▽

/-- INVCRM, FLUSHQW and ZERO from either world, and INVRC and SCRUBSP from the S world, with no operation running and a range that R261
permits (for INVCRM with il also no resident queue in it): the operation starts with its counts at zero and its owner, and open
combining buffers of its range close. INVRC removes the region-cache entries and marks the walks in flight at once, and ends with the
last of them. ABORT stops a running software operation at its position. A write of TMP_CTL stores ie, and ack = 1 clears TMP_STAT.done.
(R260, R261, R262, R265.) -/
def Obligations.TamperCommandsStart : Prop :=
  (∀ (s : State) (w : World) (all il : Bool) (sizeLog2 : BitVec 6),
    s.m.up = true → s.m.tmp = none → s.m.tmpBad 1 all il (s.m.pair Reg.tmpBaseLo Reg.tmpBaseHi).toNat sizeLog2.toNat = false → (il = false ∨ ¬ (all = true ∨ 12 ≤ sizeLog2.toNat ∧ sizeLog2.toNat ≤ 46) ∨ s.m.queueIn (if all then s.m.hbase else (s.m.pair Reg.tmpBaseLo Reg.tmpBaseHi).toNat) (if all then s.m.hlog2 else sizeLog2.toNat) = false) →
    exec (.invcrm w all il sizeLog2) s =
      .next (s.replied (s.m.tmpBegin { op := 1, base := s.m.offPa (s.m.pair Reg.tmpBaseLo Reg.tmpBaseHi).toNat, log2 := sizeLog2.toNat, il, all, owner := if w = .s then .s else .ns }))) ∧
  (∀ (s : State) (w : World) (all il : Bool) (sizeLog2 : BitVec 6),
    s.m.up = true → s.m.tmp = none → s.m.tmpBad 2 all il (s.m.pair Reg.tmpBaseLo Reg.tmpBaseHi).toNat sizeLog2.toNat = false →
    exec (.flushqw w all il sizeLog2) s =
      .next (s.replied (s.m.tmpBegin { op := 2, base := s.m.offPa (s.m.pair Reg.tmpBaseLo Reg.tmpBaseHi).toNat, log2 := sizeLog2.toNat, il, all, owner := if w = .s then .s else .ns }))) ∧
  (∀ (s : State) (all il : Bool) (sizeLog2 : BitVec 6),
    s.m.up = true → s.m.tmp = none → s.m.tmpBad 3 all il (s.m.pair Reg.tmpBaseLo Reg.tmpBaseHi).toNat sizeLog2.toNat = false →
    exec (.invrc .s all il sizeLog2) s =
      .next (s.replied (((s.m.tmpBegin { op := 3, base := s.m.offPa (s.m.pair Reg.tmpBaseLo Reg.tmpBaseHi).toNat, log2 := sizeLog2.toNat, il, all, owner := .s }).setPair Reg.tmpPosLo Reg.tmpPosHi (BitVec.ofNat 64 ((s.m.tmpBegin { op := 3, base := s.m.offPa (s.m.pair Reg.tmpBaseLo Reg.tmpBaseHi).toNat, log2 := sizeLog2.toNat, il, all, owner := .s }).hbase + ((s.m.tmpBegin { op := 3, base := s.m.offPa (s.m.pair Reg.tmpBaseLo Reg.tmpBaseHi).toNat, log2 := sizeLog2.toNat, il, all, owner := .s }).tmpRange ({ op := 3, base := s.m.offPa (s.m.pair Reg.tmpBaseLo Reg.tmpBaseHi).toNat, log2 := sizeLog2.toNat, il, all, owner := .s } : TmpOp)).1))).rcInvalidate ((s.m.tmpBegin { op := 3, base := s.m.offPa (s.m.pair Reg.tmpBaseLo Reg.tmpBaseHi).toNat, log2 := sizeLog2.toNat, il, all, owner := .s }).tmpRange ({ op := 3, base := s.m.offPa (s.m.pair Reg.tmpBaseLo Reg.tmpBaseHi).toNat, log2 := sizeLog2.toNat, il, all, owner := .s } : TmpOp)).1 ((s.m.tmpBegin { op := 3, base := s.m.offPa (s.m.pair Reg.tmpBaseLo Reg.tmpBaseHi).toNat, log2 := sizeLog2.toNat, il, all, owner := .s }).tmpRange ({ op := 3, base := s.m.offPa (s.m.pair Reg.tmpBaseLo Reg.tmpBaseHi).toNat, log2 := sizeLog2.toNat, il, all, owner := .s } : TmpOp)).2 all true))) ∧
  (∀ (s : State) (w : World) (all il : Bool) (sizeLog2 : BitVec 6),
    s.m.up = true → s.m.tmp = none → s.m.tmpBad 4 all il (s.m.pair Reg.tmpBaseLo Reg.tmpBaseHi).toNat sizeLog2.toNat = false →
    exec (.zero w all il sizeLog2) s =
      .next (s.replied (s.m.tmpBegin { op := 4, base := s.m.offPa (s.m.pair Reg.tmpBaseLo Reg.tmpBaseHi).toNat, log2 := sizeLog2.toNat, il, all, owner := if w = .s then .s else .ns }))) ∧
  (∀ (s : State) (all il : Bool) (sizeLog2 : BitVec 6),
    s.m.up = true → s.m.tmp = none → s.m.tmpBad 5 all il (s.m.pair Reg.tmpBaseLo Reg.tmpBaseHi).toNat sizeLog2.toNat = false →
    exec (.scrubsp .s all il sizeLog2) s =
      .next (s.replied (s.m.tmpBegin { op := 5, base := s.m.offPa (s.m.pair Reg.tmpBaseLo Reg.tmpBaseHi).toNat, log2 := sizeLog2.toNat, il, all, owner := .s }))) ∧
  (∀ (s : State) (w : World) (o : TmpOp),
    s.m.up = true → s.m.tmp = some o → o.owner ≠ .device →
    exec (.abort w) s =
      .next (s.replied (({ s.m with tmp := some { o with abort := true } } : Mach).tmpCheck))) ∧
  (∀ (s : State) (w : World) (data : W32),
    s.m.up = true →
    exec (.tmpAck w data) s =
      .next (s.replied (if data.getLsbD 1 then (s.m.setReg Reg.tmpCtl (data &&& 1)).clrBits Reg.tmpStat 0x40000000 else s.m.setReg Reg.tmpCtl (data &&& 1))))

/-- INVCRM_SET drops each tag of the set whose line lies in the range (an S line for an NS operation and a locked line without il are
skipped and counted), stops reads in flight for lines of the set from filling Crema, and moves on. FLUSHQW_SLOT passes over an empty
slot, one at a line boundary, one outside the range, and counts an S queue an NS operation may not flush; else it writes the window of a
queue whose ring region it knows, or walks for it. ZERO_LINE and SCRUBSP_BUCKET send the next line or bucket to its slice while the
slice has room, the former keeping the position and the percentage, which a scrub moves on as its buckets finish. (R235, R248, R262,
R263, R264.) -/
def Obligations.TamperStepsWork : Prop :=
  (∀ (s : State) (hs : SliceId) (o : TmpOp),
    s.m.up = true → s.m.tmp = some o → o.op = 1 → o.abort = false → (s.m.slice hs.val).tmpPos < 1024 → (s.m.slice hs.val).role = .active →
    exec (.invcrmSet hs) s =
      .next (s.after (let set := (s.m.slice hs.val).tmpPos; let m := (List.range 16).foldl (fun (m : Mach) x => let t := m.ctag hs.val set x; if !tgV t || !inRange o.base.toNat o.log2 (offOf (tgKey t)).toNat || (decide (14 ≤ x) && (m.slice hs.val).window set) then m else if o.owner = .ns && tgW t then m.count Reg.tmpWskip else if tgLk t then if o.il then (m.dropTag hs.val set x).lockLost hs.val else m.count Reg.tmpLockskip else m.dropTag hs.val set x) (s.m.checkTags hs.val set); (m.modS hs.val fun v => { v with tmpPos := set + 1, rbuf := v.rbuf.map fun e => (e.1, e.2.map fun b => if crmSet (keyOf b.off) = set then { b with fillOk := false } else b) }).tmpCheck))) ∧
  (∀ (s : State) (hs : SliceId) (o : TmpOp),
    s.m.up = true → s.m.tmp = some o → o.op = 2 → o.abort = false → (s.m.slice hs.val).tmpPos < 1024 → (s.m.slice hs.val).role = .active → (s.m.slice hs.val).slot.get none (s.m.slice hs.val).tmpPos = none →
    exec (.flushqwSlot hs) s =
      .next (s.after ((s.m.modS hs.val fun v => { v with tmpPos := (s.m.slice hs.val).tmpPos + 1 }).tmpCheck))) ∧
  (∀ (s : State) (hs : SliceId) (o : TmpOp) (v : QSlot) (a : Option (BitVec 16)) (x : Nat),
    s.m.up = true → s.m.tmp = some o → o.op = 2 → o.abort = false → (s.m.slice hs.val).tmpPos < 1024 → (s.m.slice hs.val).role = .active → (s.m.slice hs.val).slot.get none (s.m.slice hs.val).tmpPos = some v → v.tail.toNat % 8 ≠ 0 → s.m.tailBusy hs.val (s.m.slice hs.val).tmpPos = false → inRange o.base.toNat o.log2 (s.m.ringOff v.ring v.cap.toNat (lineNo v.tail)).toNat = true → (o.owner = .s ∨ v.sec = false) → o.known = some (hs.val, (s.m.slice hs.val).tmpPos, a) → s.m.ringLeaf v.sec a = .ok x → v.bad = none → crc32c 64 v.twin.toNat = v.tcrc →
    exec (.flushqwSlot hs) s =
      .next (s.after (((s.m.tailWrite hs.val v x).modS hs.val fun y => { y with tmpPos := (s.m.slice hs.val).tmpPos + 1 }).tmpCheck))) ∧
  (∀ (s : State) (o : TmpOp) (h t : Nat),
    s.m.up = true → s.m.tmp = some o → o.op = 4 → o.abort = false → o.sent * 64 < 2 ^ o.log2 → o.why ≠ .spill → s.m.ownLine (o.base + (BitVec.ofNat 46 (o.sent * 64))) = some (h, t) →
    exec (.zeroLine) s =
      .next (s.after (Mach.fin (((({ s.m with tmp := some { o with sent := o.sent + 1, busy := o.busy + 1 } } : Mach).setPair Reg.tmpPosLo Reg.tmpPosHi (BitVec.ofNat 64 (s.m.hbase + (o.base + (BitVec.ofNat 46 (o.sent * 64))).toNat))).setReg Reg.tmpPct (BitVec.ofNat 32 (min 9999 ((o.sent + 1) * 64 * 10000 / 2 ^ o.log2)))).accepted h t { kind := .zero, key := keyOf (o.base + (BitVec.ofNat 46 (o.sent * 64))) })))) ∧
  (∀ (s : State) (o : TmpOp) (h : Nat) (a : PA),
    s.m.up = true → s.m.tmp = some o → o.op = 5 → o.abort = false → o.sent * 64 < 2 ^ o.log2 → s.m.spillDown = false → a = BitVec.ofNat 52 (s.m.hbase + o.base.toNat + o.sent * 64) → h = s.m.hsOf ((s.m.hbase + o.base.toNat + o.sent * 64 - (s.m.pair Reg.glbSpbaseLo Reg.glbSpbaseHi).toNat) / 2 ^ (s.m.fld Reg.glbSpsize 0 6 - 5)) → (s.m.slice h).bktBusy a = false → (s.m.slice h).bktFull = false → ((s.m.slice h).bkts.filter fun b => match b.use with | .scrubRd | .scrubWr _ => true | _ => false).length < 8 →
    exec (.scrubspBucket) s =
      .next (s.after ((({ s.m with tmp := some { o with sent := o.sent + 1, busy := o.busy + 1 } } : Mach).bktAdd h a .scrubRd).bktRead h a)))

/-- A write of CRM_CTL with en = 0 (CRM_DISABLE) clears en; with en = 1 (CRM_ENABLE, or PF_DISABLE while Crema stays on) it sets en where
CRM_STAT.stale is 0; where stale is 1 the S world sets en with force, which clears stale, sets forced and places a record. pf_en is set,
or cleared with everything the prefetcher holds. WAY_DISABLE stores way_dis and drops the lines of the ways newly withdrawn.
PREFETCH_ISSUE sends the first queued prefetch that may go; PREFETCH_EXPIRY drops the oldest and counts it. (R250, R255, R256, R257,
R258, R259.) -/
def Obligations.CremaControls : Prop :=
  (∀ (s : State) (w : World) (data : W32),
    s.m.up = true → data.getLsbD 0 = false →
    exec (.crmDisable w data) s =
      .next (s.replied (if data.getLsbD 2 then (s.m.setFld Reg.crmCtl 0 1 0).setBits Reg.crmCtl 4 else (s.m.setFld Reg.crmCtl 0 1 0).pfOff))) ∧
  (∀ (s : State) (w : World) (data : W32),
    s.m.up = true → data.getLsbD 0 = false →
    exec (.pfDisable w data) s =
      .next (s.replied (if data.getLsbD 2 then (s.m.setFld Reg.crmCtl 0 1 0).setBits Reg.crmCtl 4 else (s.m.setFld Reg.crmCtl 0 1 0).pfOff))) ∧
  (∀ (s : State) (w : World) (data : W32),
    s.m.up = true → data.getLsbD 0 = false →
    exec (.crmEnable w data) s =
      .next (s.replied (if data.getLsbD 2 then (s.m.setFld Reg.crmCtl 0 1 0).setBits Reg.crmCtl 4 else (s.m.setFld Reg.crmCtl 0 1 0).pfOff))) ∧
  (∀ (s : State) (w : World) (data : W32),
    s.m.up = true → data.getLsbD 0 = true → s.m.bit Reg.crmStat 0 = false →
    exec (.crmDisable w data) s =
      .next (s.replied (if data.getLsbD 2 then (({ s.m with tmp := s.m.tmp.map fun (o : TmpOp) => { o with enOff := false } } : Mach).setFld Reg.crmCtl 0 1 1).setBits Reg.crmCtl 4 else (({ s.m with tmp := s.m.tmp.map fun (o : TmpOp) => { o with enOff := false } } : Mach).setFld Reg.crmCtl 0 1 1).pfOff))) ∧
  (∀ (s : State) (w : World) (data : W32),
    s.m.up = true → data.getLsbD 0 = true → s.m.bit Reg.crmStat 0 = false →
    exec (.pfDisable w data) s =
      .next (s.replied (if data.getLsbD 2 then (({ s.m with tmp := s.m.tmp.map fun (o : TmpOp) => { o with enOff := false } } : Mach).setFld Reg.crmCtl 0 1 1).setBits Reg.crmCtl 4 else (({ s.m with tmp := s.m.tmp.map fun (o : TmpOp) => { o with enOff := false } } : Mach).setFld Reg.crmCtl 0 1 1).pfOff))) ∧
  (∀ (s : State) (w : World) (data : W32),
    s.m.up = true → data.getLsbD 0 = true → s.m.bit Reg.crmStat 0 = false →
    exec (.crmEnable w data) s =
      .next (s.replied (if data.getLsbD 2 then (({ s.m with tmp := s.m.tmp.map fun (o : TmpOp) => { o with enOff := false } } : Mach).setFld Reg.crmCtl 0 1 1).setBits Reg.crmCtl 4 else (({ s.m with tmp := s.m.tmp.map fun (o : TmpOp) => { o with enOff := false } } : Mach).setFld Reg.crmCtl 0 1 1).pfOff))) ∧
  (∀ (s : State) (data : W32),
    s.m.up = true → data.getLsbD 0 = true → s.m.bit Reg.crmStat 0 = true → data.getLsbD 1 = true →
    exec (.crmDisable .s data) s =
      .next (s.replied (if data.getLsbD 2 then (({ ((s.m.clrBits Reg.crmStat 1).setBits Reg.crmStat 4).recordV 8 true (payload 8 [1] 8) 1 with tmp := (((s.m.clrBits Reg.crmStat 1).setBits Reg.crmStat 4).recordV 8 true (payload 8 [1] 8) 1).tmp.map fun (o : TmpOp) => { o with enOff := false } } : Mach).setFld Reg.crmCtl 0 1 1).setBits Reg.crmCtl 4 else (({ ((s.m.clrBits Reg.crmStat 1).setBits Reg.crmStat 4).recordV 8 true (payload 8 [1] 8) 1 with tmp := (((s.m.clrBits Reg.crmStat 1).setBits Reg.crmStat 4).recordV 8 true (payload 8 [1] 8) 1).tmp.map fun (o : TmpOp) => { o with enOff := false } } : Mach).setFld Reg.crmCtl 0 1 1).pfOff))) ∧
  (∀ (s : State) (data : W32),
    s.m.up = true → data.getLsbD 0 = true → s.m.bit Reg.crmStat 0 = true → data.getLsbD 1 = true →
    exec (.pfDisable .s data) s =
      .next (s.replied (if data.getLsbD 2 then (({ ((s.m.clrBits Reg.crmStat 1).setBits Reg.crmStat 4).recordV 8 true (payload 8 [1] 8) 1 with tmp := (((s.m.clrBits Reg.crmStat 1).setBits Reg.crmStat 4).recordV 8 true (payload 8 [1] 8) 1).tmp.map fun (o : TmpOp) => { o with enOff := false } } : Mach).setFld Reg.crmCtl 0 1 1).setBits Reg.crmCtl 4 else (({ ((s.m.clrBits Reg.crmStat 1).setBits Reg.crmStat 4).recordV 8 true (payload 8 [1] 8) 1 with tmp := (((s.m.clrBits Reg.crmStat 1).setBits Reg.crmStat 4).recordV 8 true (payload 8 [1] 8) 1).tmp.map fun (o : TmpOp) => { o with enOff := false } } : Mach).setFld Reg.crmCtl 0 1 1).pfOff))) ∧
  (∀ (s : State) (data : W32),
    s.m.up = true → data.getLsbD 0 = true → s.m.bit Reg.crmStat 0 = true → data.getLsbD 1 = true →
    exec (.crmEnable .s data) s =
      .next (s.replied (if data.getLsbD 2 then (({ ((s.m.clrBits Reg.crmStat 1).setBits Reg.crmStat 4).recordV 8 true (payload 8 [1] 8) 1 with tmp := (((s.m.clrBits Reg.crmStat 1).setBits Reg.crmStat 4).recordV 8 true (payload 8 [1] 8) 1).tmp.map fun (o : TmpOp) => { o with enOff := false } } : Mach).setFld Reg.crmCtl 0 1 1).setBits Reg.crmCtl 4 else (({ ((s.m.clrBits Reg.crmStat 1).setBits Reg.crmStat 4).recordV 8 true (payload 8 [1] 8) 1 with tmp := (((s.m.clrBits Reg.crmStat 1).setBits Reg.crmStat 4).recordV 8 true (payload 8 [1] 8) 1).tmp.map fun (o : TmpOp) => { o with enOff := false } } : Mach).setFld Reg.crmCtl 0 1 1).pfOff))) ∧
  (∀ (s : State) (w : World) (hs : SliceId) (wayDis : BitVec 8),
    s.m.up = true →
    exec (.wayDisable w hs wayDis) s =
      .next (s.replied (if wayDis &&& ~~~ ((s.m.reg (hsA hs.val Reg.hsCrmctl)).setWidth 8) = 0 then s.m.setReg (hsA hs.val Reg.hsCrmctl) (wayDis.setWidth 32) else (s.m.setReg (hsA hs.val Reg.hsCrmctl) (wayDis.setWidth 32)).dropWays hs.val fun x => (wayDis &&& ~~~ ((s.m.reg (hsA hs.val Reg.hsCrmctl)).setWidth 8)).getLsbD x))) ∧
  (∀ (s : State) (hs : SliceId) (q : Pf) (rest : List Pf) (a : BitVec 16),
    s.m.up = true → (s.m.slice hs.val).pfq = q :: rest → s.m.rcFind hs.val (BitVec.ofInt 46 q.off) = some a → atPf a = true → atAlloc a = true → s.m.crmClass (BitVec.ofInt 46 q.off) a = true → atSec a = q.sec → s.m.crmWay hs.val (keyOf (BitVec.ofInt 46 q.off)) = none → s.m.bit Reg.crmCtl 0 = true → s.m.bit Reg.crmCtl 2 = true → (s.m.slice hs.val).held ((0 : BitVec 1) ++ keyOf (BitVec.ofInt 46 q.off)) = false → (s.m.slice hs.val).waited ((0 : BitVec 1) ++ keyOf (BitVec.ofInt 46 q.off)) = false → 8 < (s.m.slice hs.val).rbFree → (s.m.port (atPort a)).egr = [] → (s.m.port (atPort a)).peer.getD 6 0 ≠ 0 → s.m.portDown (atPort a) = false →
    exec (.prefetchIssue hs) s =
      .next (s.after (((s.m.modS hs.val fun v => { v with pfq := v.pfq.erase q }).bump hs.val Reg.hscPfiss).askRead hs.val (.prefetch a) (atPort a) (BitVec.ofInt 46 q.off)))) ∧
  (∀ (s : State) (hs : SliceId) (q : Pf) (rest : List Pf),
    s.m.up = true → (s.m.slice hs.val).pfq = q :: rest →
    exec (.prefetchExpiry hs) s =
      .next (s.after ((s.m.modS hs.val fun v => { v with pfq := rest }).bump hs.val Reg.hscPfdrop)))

△

_Goal of the exercise:_ The lines needed run from the first line of the data through the line containing "permits (for INVCRM"; give them again exactly and nothing else.

_Answer to the problem:_
/-- INVCRM, FLUSHQW and ZERO from either world, and INVRC and SCRUBSP from the S world, with no operation running and a range that R261
permits (for INVCRM with il also no resident queue in it): the operation starts with its counts at zero and its owner, and open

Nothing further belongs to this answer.